SAI or  is a lightweight raster graphics editor and painting software for Microsoft Windows developed and published by Systemax Software. Development of the software began on August 2, 2004, and the first alpha version was released on October 13, 2006. SAI's official release (1.0.0) was on February 25, 2008, and an update preview was released shortly after. It has been available on Microsoft Windows from 98 to 10.

The painting application is available in both Japanese, and an official English as well as an official German translation.

Features

SAI is a lightweight painting application. The user interface allows multiple documents to be opened at the same time. The drawing canvas can be both zoomed and rotated using the sliders on the navigator or the hotkeys configured on the keyboard. The toolbar on the top part of the screen also includes a button to mirror the drawing view without mirroring the actual drawing. It is also possible to open multiple viewports to the same document. An application-wide scratchpad (which can be used as a color mixing panel) is provided, which is saved between sessions. Colors can be stored in the swatches panel.

Various raster drawing tools are implemented, such as the Airbrush, Watercolor, Pen, and Marker, which can all be easily customized, and stored in slots in the user interface of the application. There is also a set of vector drawing tools intended for inking, which, like the raster tools, can be configured to be pen pressure-sensitive.

Work can be done on separate layers, which can be grouped and have opacity masks. In addition to this, layers can be masked by clipping them to a lower layer. This allows one to add shading and highlights to an area without creating new masks for the additional layers.

There is also a pen movement and pressure smoothing feature which can be manually configured as to how much effect it has.

Selection tools include the simple square selection, the lasso, and magic wand, which can be configured for anti-aliasing. There is also a selection brush tool, which can be customized like the drawing brush.

SAI comes with a full set of transformation tools that can work on selections, including move, resize, rotate, and a free (perspective) transform. Any series of transforms can be set up and then applied at once to a specific selection minimizing the softening of the image.

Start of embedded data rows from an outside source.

-- ==== Sys2Proof/Machine/Elementary.lean ====
section
/-! DEFINITION. The special functions of the SFU (R357): each result is the exact function value, rounded once.
A value that is no dyadic number is represented by enough of its leading bits, with its last bit set in place of the
(never zero) remainder: integer arithmetic encloses it between two bounds, and the working precision is doubled until
both agree in all the bits that Round reads. -/

namespace Sys2Proof
namespace Elementary

/-- Sum of t/(2k+1) for k = 0, 1, …, t divided by `n2` each time, signs alternating when `alt` holds. -/
def oddSeries (alt : Bool) (n2 : Nat) : Nat → Nat → Nat → Int → Int
  | 0, _, _, acc => acc
  | fuel + 1, k, t, acc =>
    let term : Int := (t / (2 * k + 1) : Nat)
    let acc := if alt && k % 2 == 1 then acc - term else acc + term
    oddSeries alt n2 fuel (k + 1) (t / n2) acc

/-- π · 2^p, by π = 16 atan(1/5) − 4 atan(1/239), correct but for the last bits. -/
def piFix (p : Nat) : Nat :=
  let one := 2 ^ p
  (16 * oddSeries true 25 (p / 4 + 8) 0 (one / 5) 0 - 4 * oddSeries true 57121 (p / 15 + 8) 0 (one / 239) 0).toNat

/-- ln 2 · 2^p, by ln 2 = 18 atanh(1/26) − 2 atanh(1/4801) + 8 atanh(1/8749). -/
def ln2Fix (p : Nat) : Nat :=
  let one := 2 ^ p
  let f (n : Nat) := oddSeries false (n * n) (p / 9 + 8) 0 (one / n) 0
  (18 * f 26 - 2 * f 4801 + 8 * f 8749).toNat

/-- Taylor terms t · y^k / k! accumulated: exp(y) · 2^p for 0 ≤ y < 2. -/
def expGo (p y : Nat) : Nat → Nat → Nat → Nat → Nat
  | 0, _, _, acc => acc
  | fuel + 1, k, t, acc =>
    let t := t * y / 2 ^ p / k
    expGo p y fuel (k + 1) t (acc + t)

/-- exp(y) · 2^p for y given in units of 2^-p, 0 ≤ y < 2. -/
def expFix (p y : Nat) : Nat := expGo p y (p / 3 + 16) 1 (2 ^ p) (2 ^ p)

/-- exp(−y) · 2^p for y ≥ 0 in units of 2^-p. -/
def expNegFix (p y : Nat) : Nat :=
  let l := ln2Fix p
  let k := y / l
  2 ^ (2 * p) / expFix p (y - k * l) / 2 ^ k

/-- z^(2k+1)/(2k+1) summed: atanh(z) · 2^p for z in units of 2^-p. -/
def atanhGo (p z2 : Nat) : Nat → Nat → Nat → Nat → Nat
  | 0, _, _, acc => acc
  | fuel + 1, k, t, acc => atanhGo p z2 fuel (k + 1) (t * z2 / 2 ^ p) (acc + t / (2 * k + 1))

/-- ln(r) · 2^p for 1 ≤ r < 2 in units of 2^-p. -/
def lnFix (p r : Nat) : Nat :=
  let one := 2 ^ p
  let z := (r - one) * one / (r + one)
  2 * atanhGo p (z * z / one) (p / 3 + 16) 0 z 0

/-- Alternating Taylor terms: t, −t y²/(k(k+1)), …; `k` is the next factor. -/
def sinGo (p y2 : Nat) : Nat → Nat → Nat → Bool → Int → Int
  | 0, _, _, _, acc => acc
  | fuel + 1, k, t, neg, acc =>
    let t' := t * y2 / 2 ^ p / (k * (k + 1))
    sinGo p y2 fuel (k + 2) t' (!neg) (if neg then acc - (t' : Int) else acc + (t' : Int))

/-- sin(y) · 2^p for 0 ≤ y < 1 in units of 2^-p. -/
def sinFix (p y : Nat) : Int := sinGo p (y * y / 2 ^ p) (p / 4 + 16) 2 y true (y : Int)

/-- cos(y) · 2^p for 0 ≤ y < 1 in units of 2^-p. -/
def cosFix (p y : Nat) : Int := sinGo p (y * y / 2 ^ p) (p / 4 + 16) 1 (2 ^ p) true ((2 ^ p : Nat) : Int)

/-- m · 2^e in units of 2^-p, truncated. -/
def toFix (p m : Nat) (e : Int) : Nat :=
  let s := e + p
  if 0 ≤ s then m * 2 ^ s.toNat else m / 2 ^ (-s).toNat

/-- The part of an enclosed value v, lo < v < hi in units of 2^-p, that Round reads, if both bounds agree in its
`bitsWanted` leading bits: those bits and a last bit for the remainder. -/
def agree (bitsWanted p lo hi : Nat) : Option (Nat × Int) :=
  let s := bitLen lo - bitsWanted
  if lo != 0 && lo / 2 ^ s == hi / 2 ^ s then some (2 * (lo / 2 ^ s) + 1, (s : Int) - (p : Int) - 1) else none

/-- The enclosure of `g p ± 2^12` at precisions p, 2p, 4p, … until the bounds agree. -/
def refine (g : Nat → Nat) : Nat → Nat → Nat × Int
  | 0, p => (2 * g p + 1, -(p : Int) - 1)
  | fuel + 1, p =>
    let v := g p
    match agree 40 p (v - 4096) (v + 4096) with
    | some r => r
    | none => refine g fuel (2 * p)

/-- A starting precision for an argument m · 2^e: enough for arguments far below 1. -/
def startPrec (m : Nat) (e : Int) : Nat :=
  let top : Int := e + (bitLen m : Int)
  192 + 3 * (-top).toNat + (-e).toNat

/-- 2^x for x = ±m · 2^e, m ≠ 0: exact when x is an integer. -/
def exp2 (neg : Bool) (m : Nat) (e : Int) : Nat × Int :=
  let clampExp : Int → Int := fun i => if i < -4096 then -4096 else if 4096 < i then 4096 else i
  let (k, inx) := roundAt .rdn neg m e 0
  let i : Int := if neg then -(k : Int) else (k : Int)
  if !inx then (1, clampExp i)
  else
    -- f = x − floor(x) in (0, 1)
    let f : Nat → Nat := fun p => if neg then k * 2 ^ p - toFix p m e else toFix p m e - k * 2 ^ p
    let (r, re) := refine (fun p => expFix p (f p * ln2Fix p / 2 ^ p)) 5 (startPrec m e)
    (r, re + clampExp i)

/-- |log2(x)| and its sign for x = m · 2^e, m ≠ 0: exact for a power of two. -/
def log2 (m : Nat) (e : Int) : Bool × Nat × Int :=
  let n := bitLen m - 1
  let k : Int := e + n
  if m == 2 ^ n then (decide (k < 0), k.natAbs, 0)
  else
    let neg := decide (k < 0)
    let frac : Nat → Nat := fun p =>
      let q := p + 2 * n
      (lnFix q (toFix q m (-(n : Int))) * 2 ^ q / ln2Fix q) / 2 ^ (2 * n)
    let g : Nat → Nat := fun p => if neg then k.natAbs * 2 ^ p - frac p else k.natAbs * 2 ^ p + frac p
    let (r, re) := refine g 5 (192 + 2 * n)
    (neg, r, re)

/-- |sin x| and its sign for x = m · 2^e > 0. -/
def sin (m : Nat) (e : Int) : Bool × Nat × Int :=
  let big := (e + (bitLen m : Int)).toNat
  let quad : Nat → Nat × Nat := fun p =>
    let q := p + big + 16
    let half := piFix q / 2
    let x := toFix q m e
    (x / half, x % half / 2 ^ (big + 16))
  let g : Nat → Nat := fun p =>
    let (k, r) := quad p
    let half := piFix p / 2
    -- |sin| on the four quadrants, with the argument brought below π/4
    let s : Nat → Int := fun y => if 2 * y < half then sinFix p y else cosFix p (half - y)
    (if k % 2 == 0 then s r else s (half - r)).natAbs
  let (r, re) := refine g 5 (startPrec m e)
  (decide ((quad 256).1 / 2 % 2 = 1), r, re)

/-- tanh(x) for x = m · 2^e > 0: within (0, 1). -/
def tanh (m : Nat) (e : Int) : Nat × Int :=
  if 400 ≤ toFix 0 m e then (2 ^ 1024 - 1, -1024)
  else
    refine (fun p =>
      let y := expNegFix p (2 * toFix p m e)
      (2 ^ p - y) * 2 ^ p / (2 ^ p + y)) 5 (startPrec m e + 2 * toFix 0 m e * 2)

/-- 1 / (1 + e^−x) for x = ±m · 2^e, m ≠ 0. -/
def sigmoid (neg : Bool) (m : Nat) (e : Int) : Nat × Int :=
  if 400 ≤ toFix 0 m e then (if neg then (1, -4096) else (2 ^ 1024 - 1, -1024))
  else
    refine (fun p =>
      let y := expNegFix p (toFix p m e)
      (if neg then y else 2 ^ p) * 2 ^ p / (2 ^ p + y)) 5 (startPrec m e + 2 * toFix 0 m e * 2)

end Elementary

/-- The seven special functions (R357). -/
inductive SfuOp where
  | exp2 | log2 | rcp | rsq | sin | tanh | sig
  deriving DecidableEq, Repr

/-- The value of a special function, its special inputs and its flags (R357), rounded once. -/
def sfu (op : SfuOp) (f : FFmt) (c : RoundCtl) (v : FVal) : Nat × Flags :=
  let inv : Nat × Flags := (f.nanBits, { nv := true })
  let out : Bool → Nat × Int → Nat × Flags := fun neg r => f.roundFin c neg r.1 r.2
  match v with
  | .nan s => (f.nanBits, Flags.nvIf s)
  | .inf n =>
    match op with
    | .exp2 => if n then (0, Flags.none) else f.infinity c false
    | .log2 => if n then inv else f.infinity c false
    | .rcp => (f.withSign n 0, Flags.none)
    | .rsq => if n then inv else (0, Flags.none)
    | .sin => inv
    | .tanh => out n (1, 0)
    | .sig => if n then (0, Flags.none) else out false (1, 0)
  | .fin n m e =>
    if m == 0 then
      match op with
      | .exp2 => out false (1, 0)
      | .log2 => ((f.infinity c true).1, { dz := true })
      | .rcp => ((f.infinity c n).1, { dz := true })
      | .rsq => ((f.infinity c n).1, { dz := true })
      | .sin => (f.withSign n 0, Flags.none)
      | .tanh => (f.withSign n 0, Flags.none)
      | .sig => out false (1, -1)
    else
      match op with
      | .exp2 => out false (Elementary.exp2 n m e)
      | .log2 => if n then inv else
        let (neg, r) := Elementary.log2 m e
        out neg r
      | .rcp =>
        let (q, k) := divSticky 1 m (f.fb + 4)
        out n (q, k - e)
      | .rsq => if n then inv else
        -- 1/√(m · 2^e), e made even first: √(2^(2s) / m') with the remainders of both steps kept
        let (m', e') := if e % 2 == 0 then (m, e) else (2 * m, e - 1)
        let s := 2 * (f.fb + 8) + bitLen m'
        let q := 2 ^ (2 * s) / m'
        let r := isqrt q
        let exact := r * r * m' == 2 ^ (2 * s)
        out false (2 * r + (if exact then 0 else 1), -(s : Int) - e' / 2 - 1)
      | .sin =>
        let (neg, r) := Elementary.sin m e
        out (neg != n) r
      | .tanh => out n (Elementary.tanh m e)
      | .sig => out false (Elementary.sigmoid n m e)

end Sys2Proof
end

Some common features that exist in similar software, such as text layers, gradients, and shape tools, are not implemented, as SAI focuses on drawing and painting, while the final composition is often done using another application. SAI displays white and transparency in the same way, which may cause significant display differences when exporting to another program, such as Adobe Photoshop. There is also no printing functionality, but documents can be exported in a range of popular formats, such as .PSD or .BMP files, in addition to the native .SAI format.

Because the program does not focus on image editing, the only adjustments present are Brightness/Contrast and Hue/Saturation, and therefore no support of level editing, channel extraction, etc. Users may use another program for more complex editing, but when the image is brought back to SAI, its properties may be changed.

SAI also includes linework layers, which can be used instead of manually drawing linework. The linework layer include different tools designed specifically for creating lineart, such as the Line, Curve, Edit, Pressure, and Weight tool.

Customization
Various settings and features can be accessed and edited by the user either from the built-in Options dialog, or using the provided misc.ini file in the installation folder which allows additional options and customization. Existing brush presets can be edited, and the user has the choice of adding custom ones by placing bitmap files into the "elemap" folder. New canvas presets, as well as custom brush textures may be added by the user, in the form of grayscale bitmaps.